WHAT YOU HAVE TO DO → Wherever the string "inReset" shows up in the records below, return that line.

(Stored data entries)
-- ==== Sys2Proof/Machine/Ops.lean ====
section
/-! DEFINITION. The operations on the state: the clock edge, ending a transaction with a response, raising the fault, reset, and what the ports present. There is no memory and no register to operate on (20_memory.md R20, 10_state.md R16). -/

namespace Sys2Proof.Machine

/-- `LAT`: cycles from a request to its response, the number of pipeline registers (70_reset_and_hazards.md R106). -/
def State.lat (s : State) : Nat := s.pipe.length

/-- Reset is asserted and means something: with `LAT = 0` it has no effect (70_reset_and_hazards.md R100). -/
def State.inReset (s : State) : Bool := s.ports.rst && decide (0 < s.lat)

/-- The command word of the request that this cycle accepts; during reset `req_valid` is ignored
(20_memory.md R21, 70_reset_and_hazards.md R100). -/
def State.accepted? (s : State) : Option CmdWord :=
  if s.ports.reqValid && !s.inReset then some s.ports.reqCmd else none

/-- The ports of the next cycle: the host's next values, or nothing presented when it has no more (log 5). -/
def State.nextPorts (s : State) : PortsIn :=
  match s.inputs with
  | [] => { s.ports with rst := false, reqValid := false }
  | p :: _ => p

/-- What leaves a pipeline when `entering` enters it: its oldest register, or `entering` itself when it has no
register (70_reset_and_hazards.md R106, `LAT = 0` is combinational). -/
def leaving (entering : Option Response) (pipe : List (Option Response)) : Option Response :=
  pipe.getLastD entering

/-- The pipeline registers after the edge: every transaction one register on. -/
def staying (entering : Option Response) (pipe : List (Option Response)) : List (Option Response) :=
  (entering :: pipe).dropLast

/-- One clock edge outside reset: `entering` enters, the oldest transaction leaves and its response is delivered. -/
def State.clockEdge (s : State) (entering : Option Response) : State :=
  { ports := s.nextPorts
    inputs := s.inputs.tail
    pipe := staying entering s.pipe
    delivered := s.delivered ++ (leaving entering s.pipe).toList
    draw := s.draw + 1 }

/-- The accepted request's transaction ends with this response (00_scope.md R8). -/
def State.respond (s : State) (r : Response) : State := s.clockEdge (some r)

/-- Taking the exception: the response of the request, and nothing more; no state is saved and control goes nowhere
(60_exceptions.md R92, R95). There is no return operation (R96). -/
def State.raise (s : State) (f : Fault) : State := s.respond (.fault f)

/-- A clock edge in reset: everything in flight is dropped, the request is ignored, numbering restarts
(70_reset_and_hazards.md R100). -/
def State.resetEdge (s : State) : State :=
  { ports := s.nextPorts
    inputs := s.inputs.tail
    pipe := List.replicate s.lat none
    delivered := []
    draw := s.draw + 1 }

/-- One clock cycle around the running of a command word: in reset the edge drops everything in flight (R100); an accepted
request's word is run (20_memory.md R21); otherwise the pipeline only moves on. -/
def State.cycle (s : State) (runCmd : CmdWord → Host.Outcome State Fault Refusal) : Host.Outcome State Fault Refusal :=
  if s.inReset then .next s.resetEdge
  else
    match s.accepted? with
    | some cmd => runCmd cmd
    | none => .next (s.clockEdge none)

/-- The host presents this command word in this cycle, outside reset; the operand stays as it is. -/
def State.present (s : State) (cmd : CmdWord) : State :=
  { s with ports := { s.ports with rst := false, reqValid := true, reqCmd := cmd } }

/-- The host presents the command word that a number of at most `nbits` bits writes (log 9). -/
def State.presentBits (s : State) (nbits w : Nat) : State := s.present (BitVec.ofNat 10 (w % 2 ^ nbits))

end Sys2Proof.Machine
end

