-- ==== Sys2Proof/Machine/Flags.lean ====
section
/-! DEFINITION. The shifter has no flags (10_state.md R16). Its status is the response on the output ports: `rsp_valid`, `rsp_ill` and `rsp_r` as functions of the state (20_memory.md R21). -/

namespace Sys2Proof.Machine

/-- The response an instruction gives to an operand. -/
def responseOf (i : Instr) (a : Value256) : Response :=
  match i with
  | .vshl n offs => .result (shiftLeft n offs a)
  | .vshr n offs => .result (shiftRight n offs a)
  | .illegal _ => .fault .illegalCommand

/-- A transaction as a pure function of its request, the spec's `exec(cmd, a)` (00_scope.md R9, 60_exceptions.md R91). -/
def transact (cmd : CmdWord) (a : Value256) : Response := responseOf (decode cmd) a

/-- The cause code of a response: 0 for none, 1 for `IllegalCommand` (60_exceptions.md R91). -/
def Response.causeCode : Response → BitVec 1
  | .result _ => 0
  | .fault .illegalCommand => 1

/-- The bit `ill` of a response is its cause code (60_exceptions.md R91, R92). -/
def Response.ill (r : Response) : Bool := r.causeCode == 1

/-- The response of the request that this cycle accepts, if it accepts one. -/
def State.entering (s : State) : Option Response :=
  s.accepted?.map (transact · s.ports.reqA)

/-- The response on the response channel in this cycle, before its clock edge (20_memory.md R21, 70_reset_and_hazards.md R106). -/
def State.response? (s : State) : Option Response := leaving s.entering s.pipe

/-- The wire `rsp_valid` (20_memory.md R21). -/
def State.rspValid (s : State) : Bool := s.response?.isSome

/-- The wire `rsp_ill`: the response's bit, and a free value while `rsp_valid = 0` (70_reset_and_hazards.md R101; log 7). -/
def State.rspIll (s : State) : Bool :=
  match s.response? with
  | some r => r.ill
  | none => Config.openRspIll s.draw

/-- The wire `rsp_r`: the result, and a free value for a faulted response or none at all
(60_exceptions.md R92, 70_reset_and_hazards.md R101; log 7). -/
def State.rspR (s : State) : Value256 :=
  match s.response? with
  | some (.result r) => r
  | some (.fault _) => Config.openRspR s.draw
  | none => Config.openRspR s.draw

end Sys2Proof.Machine
end

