-- ==== Sys2Proof/Certificates/Slice0/Obligations.lean ====
section
/-! DEFINITION. The statements for the provers. -/

open Sys2Proof Sys2Proof.Machine

/-! ### Encoding -/

/-- Decoding undoes encoding, for every well-formed instruction with every operand (30_encoding.md sections 1 to 4). -/
def Obligations.DecodeOfEncodeIsTheInstruction : Prop :=
  ∀ i : Instr, i.wf = true → decode (encode i) = i

/-- Encoding undoes decoding, and every word decodes to a well-formed instruction: each of the 1024 words has one
meaning (30_encoding.md section 3). -/
def Obligations.EncodeOfDecodeIsTheWord : Prop :=
  ∀ cmd : CmdWord, (decode cmd).wf = true ∧ encode (decode cmd) = cmd

/-- The opcode map: the reserved pattern first, then bit 9; 768 legal and 256 reserved words (30_encoding.md R35). -/
def Obligations.DecoderFollowsOpcodeMap : Prop :=
  (∀ cmd : CmdWord,
    (cmd &&& 0x180#10 = 0x180#10 → decode cmd = .illegal cmd) ∧
    (cmd &&& 0x180#10 ≠ 0x180#10 →
      ∃ n : ElemCount, n.elemN = 2 ^ (cmd.extractLsb' 6 3).toNat ∧
        (cmd &&& 0x200#10 = 0x000#10 → decode cmd = .vshl n (cmd.extractLsb' 0 6)) ∧
        (cmd &&& 0x200#10 = 0x200#10 → decode cmd = .vshr n (cmd.extractLsb' 0 6)))) ∧
  (List.range 1024).countP (fun k => legalInstr (decode (BitVec.ofNat 10 k))) = 768 ∧
  (List.range 1024).countP (fun k => !legalInstr (decode (BitVec.ofNat 10 k))) = 256

/-- A command word as a number: `cmd = dir * 512 + lgn * 64 + offs` (30_encoding.md R30). -/
def Obligations.CommandWordIsItsThreeFields : Prop :=
  (∀ cmd : CmdWord, cmd.toNat = (dirField cmd).toNat * 512 + (lgnField cmd).toNat * 64 + (offsField cmd).toNat) ∧
  (∀ (n : ElemCount) (offs : Amount),
    (encode (.vshl n offs)).toNat = 0 * 512 + n.lgn.toNat * 64 + offs.toNat ∧
    (encode (.vshr n offs)).toNat = 1 * 512 + n.lgn.toNat * 64 + offs.toNat)

/-- The table of element counts: `lgn`, `elem_n`, `size`, `half`, element width; 6 and 7 are reserved (30_encoding.md R32). -/
def Obligations.ElementCountTable : Prop :=
  [ElemCount.n1, .n2, .n4, .n8, .n16, .n32].map (fun n => (n.lgn.toNat, n.elemN, n.size, n.half, n.ebits)) =
    [(0, 1, 32, 0, 256), (1, 2, 16, 1, 128), (2, 4, 8, 2, 64), (3, 8, 4, 4, 32), (4, 16, 2, 8, 16),
      (5, 32, 1, 16, 8)] ∧
  (∀ n : ElemCount, n.elemN = 2 ^ n.lgn.toNat ∧ n.size = 32 / n.elemN ∧ n.half = n.elemN / 2 ∧
    ElemCount.ofLgn? n.lgn = some n) ∧
  ElemCount.ofLgn? 6 = none ∧ ElemCount.ofLgn? 7 = none

/-- A few words written out bit by bit decode to the instruction they stand for (30_encoding.md R30, R38;
95_test_vectors.md section 2.2). -/
def Obligations.SampleWordsDecode : Prop :=
  decode 0b0011000011#10 = .vshl .n8 3 ∧ decode 0b1011000011#10 = .vshr .n8 3 ∧
  decode 0b0000000001#10 = .vshl .n1 1 ∧ decode 0b1101111111#10 = .vshr .n32 63 ∧
  decode 0b0110000000#10 = .illegal 0b0110000000#10 ∧ decode 0b1111000101#10 = .illegal 0b1111000101#10

/-! ### The step, the clock edge and the frame -/

/-- A step runs the instruction that the presented command word decodes to (60_exceptions.md section 1, 20_memory.md section 2). -/
def Obligations.StepRunsTheDecodedInstruction : Prop :=
  ∀ s : State, s.inReset = false → s.ports.reqValid = true →
    step s = exec (decode s.ports.reqCmd) s ∧
    ∀ i : Instr, i.wf = true → s.ports.reqCmd = encode i → step s = exec i s
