/-! ### The cross-lane window -/

theorem win_of_lt_thirtyTwo (hi lo : Lane) {k : Nat} (hk : k < 32) :
    win hi lo k = (join hi lo >>> (8 * k)).extractLsb' 0 128 := if_pos hk

theorem win_of_thirtyTwo_le (hi lo : Lane) {k : Nat} (hk : 32 ≤ k) : win hi lo k = zero128 :=
  if_neg (Nat.not_lt.mpr hk)

/-- The window is the slice of the concatenation that begins at bit `8 * k`. -/
theorem win_eq_extract (hi lo : Lane) {k : Nat} (hk : k < 32) :
    win hi lo k = (join hi lo).extractLsb' (8 * k) 128 := by
  apply BitVec.eq_of_getLsbD_eq
  intro b _
  simp only [win_getLsbD, BitVec.getLsbD_extractLsb', hk, decide_true, Bool.true_and]

/-- Byte `j` of the window is byte `j + k` of the concatenation, or a zero from beyond it (R45). -/
theorem laneByteOf_win (hi lo : Lane) (k : Nat) {j : Nat} (hj : j < 16) :
    laneByteOf (win hi lo k) j = if j + k ≤ 31 then byteOf (join hi lo) (j + k) else 0 := by
  apply BitVec.eq_of_getLsbD_eq
  intro b hb
  have source : 8 * k + (8 * j + b) = 8 * (j + k) + b := by ring
  rw [laneByteOf_getLsbD, win_getLsbD, source]
  split
  case isTrue hjk =>
    have inUse : k < 32 ∧ 8 * j + b < 128 := by omega
    simp only [byteOf_getLsbD, inUse, decide_true, Bool.true_and]
  case isFalse hjk =>
    have beyond : (join hi lo).getLsbD (8 * (j + k) + b) = false := BitVec.getLsbD_of_ge _ _ (by omega)
    simp only [beyond, Bool.and_false, BitVec.ofNat_eq_ofNat, BitVec.getLsbD_zero]

/-- At offset 0 the window lies on lane 0 of the concatenation. -/
@[simp] theorem win_zero (hi lo : Lane) : win hi lo 0 = lo :=
  (win_eq_extract hi lo (by decide)).trans (laneOf_join_lane0 hi lo)

/-- At offset 16 the window lies on lane 1 of the concatenation. -/
@[simp] theorem win_sixteen (hi lo : Lane) : win hi lo 16 = hi :=
  (win_eq_extract hi lo (by decide)).trans (laneOf_join_lane1 hi lo)

/-- Settles O15: the window below 32 bytes, nothing from 32 on, its bytes for every offset, and the two whole lanes. -/
theorem windowReadsTheConcatenation : Obligations.WindowReadsTheConcatenation :=
  fun hi lo k =>
    ⟨win_of_lt_thirtyTwo hi lo, win_of_thirtyTwo_le hi lo, fun _ hj => laneByteOf_win hi lo k hj,
      win_zero hi lo, win_sixteen hi lo⟩

/-! ### The lane permute -/

/-- The setting that puts each lane back in its own place (R46). -/
@[simp] theorem laneSel_l1_l0 (a : Value256) : laneSel a .l1 .l0 = a := join_laneOf a

/-- The left half-width case moves lane 0 up (42_shift_left.md R62). -/
theorem shlHalf_eq_laneSel (a : Value256) : shlHalf a = laneSel a .l0 .z := rfl

/-- The right half-width case moves lane 1 down (43_shift_right.md R72). -/
theorem shrHalf_eq_laneSel (a : Value256) : shrHalf a = laneSel a .z .l1 := rfl

/-- Settles O16: what the permute joins and what a selector picks are their definitions; that the identity setting
changes nothing is that a value is its two lanes. -/
theorem lanePermuteSettings : Obligations.LanePermuteSettings :=
  fun a => ⟨fun _ _ => rfl, rfl, rfl, rfl, laneSel_l1_l0 a, shlHalf_eq_laneSel a, shrHalf_eq_laneSel a⟩

end Sys2Proof.Machine
end

section
/-! PROOFS. The Shift Dispatcher: the range of each case, and the byte amounts of SUB and SUPER
(41_dispatch.md R51, R53). -/

namespace Sys2Proof

theorem ElemCount.size_pos (n : ElemCount) : 0 < n.size :=
  Nat.pos_of_mul_pos_right (n.size_mul_elemN ▸ (by decide : 0 < 32))

/-- At least one element and fewer than a lane holds: as bytes, at least one element's, and at least one element's
short of the lane's 16. -/
theorem ElemCount.mul_size_bounds {n : ElemCount} {j : Nat} (hpos : 0 < j) (hlt : j < n.half) :
    n.size ≤ j * n.size ∧ j * n.size ≤ 16 - n.size ∧ 1 ≤ j * n.size ∧ j * n.size ≤ 15 := by
  have sizePos := n.size_pos
  have atLeastOne : n.size ≤ j * n.size := Nat.le_mul_of_pos_left _ hpos
  have oneMoreFits : j * n.size + n.size ≤ 16 :=
    calc j * n.size + n.size = (j + 1) * n.size := (Nat.succ_mul _ _).symm
      _ ≤ n.half * n.size := Nat.mul_le_mul_right _ hlt
      _ = 16 := ElemCount.half_mul_size (by omega)
  omega

/-- The elements that complete `j` of them to a lane complete their bytes to 16. -/
theorem ElemCount.half_sub_mul_size {n : ElemCount} (h : n.half ≠ 0) (j : Nat) :
    (n.half - j) * n.size = 16 - j * n.size := by
  rw [Nat.sub_mul, ElemCount.half_mul_size h]

/-- Strictly between 0 and `half` there is an amount for four elements or more only (41_dispatch.md R52). -/
theorem ElemCount.four_le_elemN {n : ElemCount} (h : 1 < n.half) : 4 ≤ n.elemN := by
  have twoHalves := ElemCount.elemN_eq_two_mul_half (n := n) (by omega)
  omega

/-- What an amount below `elem_n` has beyond one lane's elements is fewer than a lane's elements. -/
theorem ElemCount.sub_half_lt_half {n : ElemCount} {o : Nat} (low : n.half < o) (high : o < n.elemN) :
    o - n.half < n.half := by
  have floor : n.half = n.elemN / 2 := rfl
  have twoHalves := ElemCount.elemN_eq_two_mul_half (n := n) (by omega)
  omega

namespace Machine

/-- The dispatcher's answers against the ranges of the amount: the ranges exclude each other, so that each answer is
given on its own range and nowhere else (41_dispatch.md R51), with its byte amounts (R53). -/
theorem shiftDispatch_eq_iff (n : ElemCount) (offs : Amount) :
    (shiftDispatch n offs = .zero ↔ offs.toNat = 0) ∧
    (shiftDispatch n offs = .half ↔ offs.toNat ≠ 0 ∧ offs.toNat = n.half) ∧
    (shiftDispatch n offs = .full ↔ n.elemN ≤ offs.toNat) ∧
    (∀ k w, shiftDispatch n offs = .sub k w ↔
      (0 < offs.toNat ∧ offs.toNat < n.half) ∧ k = offs.toNat * n.size ∧ w = (n.half - offs.toNat) * n.size) ∧
    (∀ k, shiftDispatch n offs = .super k ↔
      (n.half < offs.toNat ∧ offs.toNat < n.elemN) ∧ k = (offs.toNat - n.half) * n.size) := by
  have pos := n.elemN_pos
  have order := n.half_lt_elemN
  obtain ⟨range, answer⟩ | ⟨nonzero, range, answer⟩ | ⟨range, answer⟩ | ⟨low, high, answer⟩ | ⟨low, high, answer⟩ :=
    shiftDispatch_cases n offs
  all_goals
    simp only [answer, reduceCtorEq, true_iff, false_iff, ShiftCase.sub.injEq, ShiftCase.super.injEq]
    refine ⟨?_, ?_, ?_, fun k w => ?_, fun k => ?_⟩ <;> omega

/-- Settles O18: the ranges of the five answers, with the byte amounts left open. -/
theorem dispatcherSelectsItsCase : Obligations.DispatcherSelectsItsCase := by
  intro n offs
  obtain ⟨zero, half, full, sub, super⟩ := shiftDispatch_eq_iff n offs
  exact ⟨zero, half, full, by simp [sub], by simp [super]⟩

/-- Settles O19: `k` and `w` of SUB and `k` of SUPER are the bytes of `offs`, `half - offs` and `offs - half` elements,
each at least one and fewer than `half`. -/
theorem byteAmountsAreOneToFifteen : Obligations.ByteAmountsAreOneToFifteen := by
  intro n offs
  obtain ⟨-, -, -, sub, super⟩ := shiftDispatch_eq_iff n offs
  constructor
  · intro k w hcase
    obtain ⟨⟨low, high⟩, rfl, rfl⟩ := (sub k w).mp hcase
    obtain ⟨kMin, kMax, kPos, kLt⟩ := ElemCount.mul_size_bounds low high
    obtain ⟨wMin, wMax, wPos, wLt⟩ := ElemCount.mul_size_bounds (Nat.sub_pos_of_lt high) (Nat.sub_lt (by omega) low)
    exact ⟨rfl, rfl, ElemCount.half_sub_mul_size (by omega) _, kMin, kMax, kPos, kLt, wMin, wMax, wPos, wLt,
      Nat.dvd_mul_left _ _, Nat.dvd_mul_left _ _, ElemCount.four_le_elemN (by omega)⟩
  · intro k hcase
    obtain ⟨⟨low, high⟩, rfl⟩ := (super k).mp hcase
    have inLane := ElemCount.sub_half_lt_half low high
    obtain ⟨kMin, kMax, kPos, kLt⟩ := ElemCount.mul_size_bounds (Nat.sub_pos_of_lt low) inLane
    exact ⟨rfl, kMin, kMax, kPos, kLt, Nat.dvd_mul_left _ _, ElemCount.four_le_elemN (by omega)⟩

end Machine
end Sys2Proof
end

section
/-! PROOFS. VSHL and its five case handlers, by the primitives and byte by byte (42_shift_left.md R60 to R65). -/

namespace Sys2Proof.Machine

/-! ### The bytes of a reassembled value -/

/-- The low 16 bytes of a reassembly are those of its low lane (40_lane_primitives.md R41). -/
theorem byteOf_join_low (hi lo : Lane) {j : Nat} (hj : j < 16) : byteOf (join hi lo) j = laneByteOf lo j := by
  rw [← laneByteOf_lane0 _ hj, laneOf_join_lane0]

/-- The high 16 bytes of a reassembly are those of its high lane (40_lane_primitives.md R41). -/
theorem byteOf_join_high (hi lo : Lane) {j : Nat} (hj : j < 16) :
    byteOf (join hi lo) (16 + j) = laneByteOf hi j := by
  rw [← laneByteOf_lane1 _ hj, laneOf_join_lane1]

@[simp] theorem laneByteOf_zero128 (j : Nat) : laneByteOf zero128 j = 0 := BitVec.extractLsb'_zero

/-- A left byte shift of lane 0, in bytes of the value it is a lane of. -/
theorem laneByteOf_bsl_lane0 (a : Value256) (k : Nat) {j : Nat} (hj : j < 16) :
    laneByteOf (bsl (laneOf a .lane0) k) j = if k ≤ j then byteOf a (j - k) else 0 := by
  rw [laneByteOf_bsl _ k hj, laneByteOf_lane0 a (Nat.lt_of_le_of_lt (Nat.sub_le j k) hj)]

/-! ### The handlers byte by byte -/

/-- The low lane of SUB is lane 0 moved up within itself (R64). -/
theorem byteOf_shlSub_low (k w : Nat) (a : Value256) {j : Nat} (hj : j < 16) :
    byteOf (shlSub k w a) j = if k ≤ j then byteOf a (j - k) else 0 :=
  (byteOf_join_low _ _ hj).trans (laneByteOf_bsl_lane0 a k hj)

/-- The high lane of SUB is a window on the operand itself, which begins `k` bytes below lane 1: it takes in the
spillover of lane 0 and loses nothing to a fill (R64). -/
theorem byteOf_shlSub_high {k w : Nat} (hkw : k + w = 16) (a : Value256) {j : Nat} (hj : j < 16) :
    byteOf (shlSub k w a) (16 + j) = byteOf a (16 + j - k) := by
  have inside : j + w ≤ 31 := by omega
  have source : j + w = 16 + j - k := by omega
  rw [shlSub, byteOf_join_high _ _ hj, laneByteOf_win _ _ w hj, if_pos inside, join_laneOf, source]

/-- The low lane of SUPER is zero (R65). -/
theorem byteOf_shlSuper_low (k : Nat) (a : Value256) {j : Nat} (hj : j < 16) : byteOf (shlSuper k a) j = 0 :=
  (byteOf_join_low _ _ hj).trans (laneByteOf_zero128 j)

/-- The high lane of SUPER is lane 0 moved up (R65). -/
theorem byteOf_shlSuper_high (k : Nat) (a : Value256) {j : Nat} (hj : j < 16) :
    byteOf (shlSuper k a) (16 + j) = if k ≤ j then byteOf a (j - k) else 0 :=
  (byteOf_join_high _ _ hj).trans (laneByteOf_bsl_lane0 a k hj)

RESPONSE FOR THIS EXERCISE →
def State.inReset (s : State) : Bool := s.ports.rst && decide (0 < s.lat)
  if s.ports.reqValid && !s.inReset then some s.ports.reqCmd else none
  if s.inReset then .next s.resetEdge
  ∀ s : State, s.inReset = false → s.ports.reqValid = true →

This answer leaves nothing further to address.